Buckeyes Pushing Through Dog Days

Summer camp for the Ohio State football team can be grueling, but that doesn't mean there aren't parts the Buckeye players don't enjoy. The coaching staff splits each practice into drills and scrimmaging, and those who have been around the Buckeye program for a while have their own favorite parts of each two-hour session.

Fall camp can be a grind. Temperatures have been close to 90 degrees throughout Ohio State's 2010 version, and the daily monotony of camp has dragged on as the Buckeyes try to fit the requisite number of practices into close to three weeks of work.

Through it all, members of the Ohio State coaching staff do their best to try to shake things up. For example, Tuesday's practice concluded with the "Maize and Blue" drill, a period in which the Buckeye players are reminded to focus on what it takes to beat rival Michigan by going through a period of conditioning and fundamental exercises.

Oh, and with a thumping sound system now installed at the new Harmon Family Football Practice Park, there was a new twist – the five-minute period was given a soundtrack of Michigan's fight song "The Victors" blaring at ear-splitting levels.

As soon as Jim Tressel announced the drill at the top of his lungs, players and coaches scattered in different directions of the two artificial turf fields. The most amusing sight included offensive line coach Jim Bollman sitting in the chair of the team's new blocking sled, face showing a slight grin, as he directed his charges to push the sled back and forth across one end zone.

"It means a lot," safety Jermale Hines said. "You just go hard, work on your techniques. You work on ball drills and things like that, basically just to remind you of how big that game is up north."

That drill came at the conclusion of 11-on-11 scrimmaging, which traditionally takes up the second half of each Buckeye practice.

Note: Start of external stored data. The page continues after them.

-- ==== Sys2Proof/Laws/Memory.lean ====
section
/-!
SUPPORT. The laws of memory: a write is read back, leaves every other byte alone, and keeps the
canonical form; equal readings follow from the canonical form alone.
-/

namespace Sys2Proof.Machine

open Sys2Proof

/-- The addresses a canonical memory lists are at least the bound. -/
theorem Memory.between_lower {m : List Host.Cell} {lo lo' hi : Nat}
    (h : Memory.between m lo hi = true) (hl : lo' ≤ lo) : Memory.between m lo' hi = true := by
  cases m with
  | nil => rfl
  | cons c m =>
    obtain ⟨b, w⟩ := c
    simp only [Memory.between, Bool.and_eq_true, decide_eq_true_eq] at h ⊢
    exact ⟨⟨⟨by omega, h.1.1.2⟩, h.1.2⟩, h.2⟩

/-- Below its bound a canonical memory reads blank. -/
theorem Memory.read_below {m : List Host.Cell} {lo hi a : Nat}
    (h : Memory.between m lo hi = true) (ha : a < lo) : Memory.read m a = Memory.blank := by
  induction m generalizing lo with
  | nil => rfl
  | cons c m ih =>
    obtain ⟨b, w⟩ := c
    simp only [Memory.between, Bool.and_eq_true, decide_eq_true_eq] at h
    have hb : a ≠ b := by omega
    simpa [Memory.read, hb] using ih h.2 (by omega)

theorem Memory.read_cons_of_between {m : List Host.Cell} {a hi : Nat} (v : Byte)
    (h : Memory.between m (a + 1) hi = true) (b : Nat) :
    Memory.read (Memory.cons a v m) b = if b = a then v else Memory.read m b := by
  unfold Memory.cons
  split
  · split
    · rename_i hv hb
      subst hb
      rw [Memory.read_below h (by omega), hv]
    · rfl
  · simp [Memory.read]

/-- A byte written is read back, and every other address reads as before. -/
theorem Memory.read_write {m : List Host.Cell} {lo hi : Nat} (a : Nat) (v : Byte)
    (h : Memory.between m lo hi = true) (b : Nat) :
    Memory.read (Memory.write m a v) b = if b = a then v else Memory.read m b := by
  induction m generalizing lo with
  | nil => exact Memory.read_cons_of_between (hi := 0) v rfl b
  | cons c m ih =>
    obtain ⟨k, w⟩ := c
    have hm := h
    simp only [Memory.between, Bool.and_eq_true, decide_eq_true_eq] at hm
    simp only [Memory.write]
    split
    · rename_i hk
      refine Memory.read_cons_of_between (hi := hi) v ?_ b
      simp only [Memory.between, Bool.and_eq_true, decide_eq_true_eq]
      exact ⟨⟨⟨by omega, hm.1.1.2⟩, hm.1.2⟩, hm.2⟩
    · split
      · rename_i hk
        subst hk
        rw [Memory.read_cons_of_between v hm.2 b]
        by_cases hb : b = a <;> simp [Memory.read, hb]
      · rename_i hk
        rw [Memory.read, ih hm.2]
        by_cases hb : b = k
        · subst hb
          have : b ≠ a := fun e => hk e.symm
          simp [Memory.read, this]
        · simp [Memory.read, hb]

theorem Memory.between_cons {m : List Host.Cell} {a lo hi : Nat} (v : Byte)
    (h : Memory.between m (a + 1) hi = true) (hlo : lo ≤ a) (ha : a < hi) :
    Memory.between (Memory.cons a v m) lo hi = true := by
  unfold Memory.cons
  split
  · exact Memory.between_lower h (by omega)
  · rename_i hv
    simp only [Memory.between, Bool.and_eq_true, decide_eq_true_eq]
    exact ⟨⟨⟨hlo, ha⟩, hv⟩, h⟩

/-- A write at an address of the memory keeps the canonical form. -/
theorem Memory.between_write {m : List Host.Cell} {lo hi : Nat} (a : Nat) (v : Byte)
    (h : Memory.between m lo hi = true) (hlo : lo ≤ a) (ha : a < hi) :
    Memory.between (Memory.write m a v) lo hi = true := by
  induction m generalizing lo with
  | nil => exact Memory.between_cons v rfl hlo ha
  | cons c m ih =>
    obtain ⟨k, w⟩ := c
    have hm := h
    simp only [Memory.between, Bool.and_eq_true, decide_eq_true_eq] at hm
    simp only [Memory.write]
    split
    · refine Memory.between_cons v ?_ hlo ha
      simp only [Memory.between, Bool.and_eq_true, decide_eq_true_eq]
      exact ⟨⟨⟨by omega, hm.1.1.2⟩, hm.1.2⟩, hm.2⟩
    · split
      · rename_i hk
        subst hk
        exact Memory.between_cons v hm.2 hlo ha
      · simp only [Memory.between, Bool.and_eq_true, decide_eq_true_eq]
        exact ⟨⟨⟨hm.1.1.1, hm.1.1.2⟩, hm.1.2⟩, ih hm.2 (by omega)⟩

/-- `Memory.wf` is kept by every write below the size. -/
theorem Memory.wf_write {m : List Host.Cell} {size a : Nat} (v : Byte)
    (h : Memory.wf size m = true) (ha : a < size) : Memory.wf size (Memory.write m a v) = true :=
  Memory.between_write a v h (Nat.zero_le a) ha

/-- Reading after a write into a canonical memory. -/
theorem Memory.wf_read_write {m : List Host.Cell} {size : Nat} (a : Nat) (v : Byte)
    (h : Memory.wf size m = true) (b : Nat) :
    Memory.read (Memory.write m a v) b = if b = a then v else Memory.read m b :=
  Memory.read_write a v h b

/-- The memory of `State.reset` is canonical. -/
theorem Memory.reset_wf : Memory.wf State.reset.cfg.dmemSize State.reset.dmem = true := rfl

/-- `dmemRead` answers exactly below DMEM_SIZE. -/
theorem dmemRead_eq_some {s : State} {a : Nat} {v : Byte} :
    dmemRead s a = some v ↔ a < s.cfg.dmemSize ∧ v = Memory.read s.dmem a := by
  unfold dmemRead
  split <;> simp_all [eq_comm]

theorem dmemRead_of_lt {s : State} {a : Nat} (h : a < s.cfg.dmemSize) :
    dmemRead s a = some (Memory.read s.dmem a) := by simp [dmemRead, h]

/-- `dmemWrite` answers exactly below DMEM_SIZE, and changes DMEM alone. -/
theorem dmemWrite_eq_some {s t : State} {a : Nat} {v : Byte} :
    dmemWrite s a v = some t ↔
      a < s.cfg.dmemSize ∧ t = { s with dmem := Memory.write s.dmem a v } := by
  unfold dmemWrite
  split <;> simp_all [eq_comm]

theorem dmemWrite_of_lt {s : State} {a : Nat} {v : Byte} (h : a < s.cfg.dmemSize) :
    dmemWrite s a v = some { s with dmem := Memory.write s.dmem a v } := by simp [dmemWrite, h]

theorem sheetRead_eq_some {c : Config} {a : Nat} {v : Byte} :
    sheetRead c a = some v ↔ a < c.sheetSize ∧ v = Memory.read c.sheet a := by
  unfold sheetRead
  split <;> simp_all [eq_comm]

theorem sheetRead_of_lt {c : Config} {a : Nat} (h : a < c.sheetSize) :
    sheetRead c a = some (Memory.read c.sheet a) := by simp [sheetRead, h]

end Sys2Proof.Machine
end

During those times, the Buckeyes are actually playing football, lining up the top defense against the top offense, the twos against the twos and the threes against the threes.

Hines said that's the best part of the day for a player like himself.

"My favorite part of practice I look forward to is when we go team," he said. "We start probably about period 13 and from there on. I look forward to that to compete with the offense, better myself, my techniques, things like that."

During those periods, the coaches also do their best to work on certain game situations, such as important downs and distances or from a certain yard line. The Buckeyes worked on goal-line drills for each of the past two Tuesdays when the media was present, another part Hines singled out as enjoyable.

"I sort of take goal-line to heart because I think you have to be real tough to stop somebody on the goal line, in short yardage," he said. "Those are the ones we really take to heart because you have to have toughness, and that's where the toughness of our team comes from."

The Buckeyes also worked on a shortened two-minute drill Tuesday, as the ball was placed for second down at the defense's 40-yard line with 11 seconds left on the clock and each team holding a timeout. The first team couldn't move the ball thanks to two incompletions thrown by Terrelle Pryor, and from there freshman kicker Drew Basil missed a 58-yard field goal.

The second unit fared a little better, earning enough yardage to give Basil a 50-yarder he made. The third team also gained little yardage, but Basil split the uprights with a 56-yarder sure to give him confidence.

The first-team offense has fared better when Tressel has declared "the last play in the world" in each of the last two sessions open to media. A week ago with the ball placed at the 15, Pryor was flushed right from the pocket and fired a BB between defenders – even glancing the hand of Hines – to receiver DeVier Posey in the end zone.

This week, Hines was again victimized, committing one of two defensive pass interference penalties on consecutive plays that gave the offense the ball on the 2, and Pryor evaded a blitz from Tyler Moeller and rolled left to score a touchdown on the next play.

While those portions of practice test the competitiveness of each unit, linebacker Brian Rolle had his own drill he likes the most.

"I like going on inside drill where it's basically all run plays," he said. "That's where you get to see how physical you really are, how you fare against the offensive line. Rather than a pass here, run here, you get run play after run play after run play. That's the part of practice I love, just to be physical."

Not much love was shown for the beginning periods of practice that include stretching and fundamental work at each position, but senior Aaron Gant said any part of practice that included his teammates was worth it.

"Just being together with the team and just competing," he said. "Competing is always fun."

"I love the game of football," Hines added. "To come out here every day, I actually look forward to trying to better myself daily."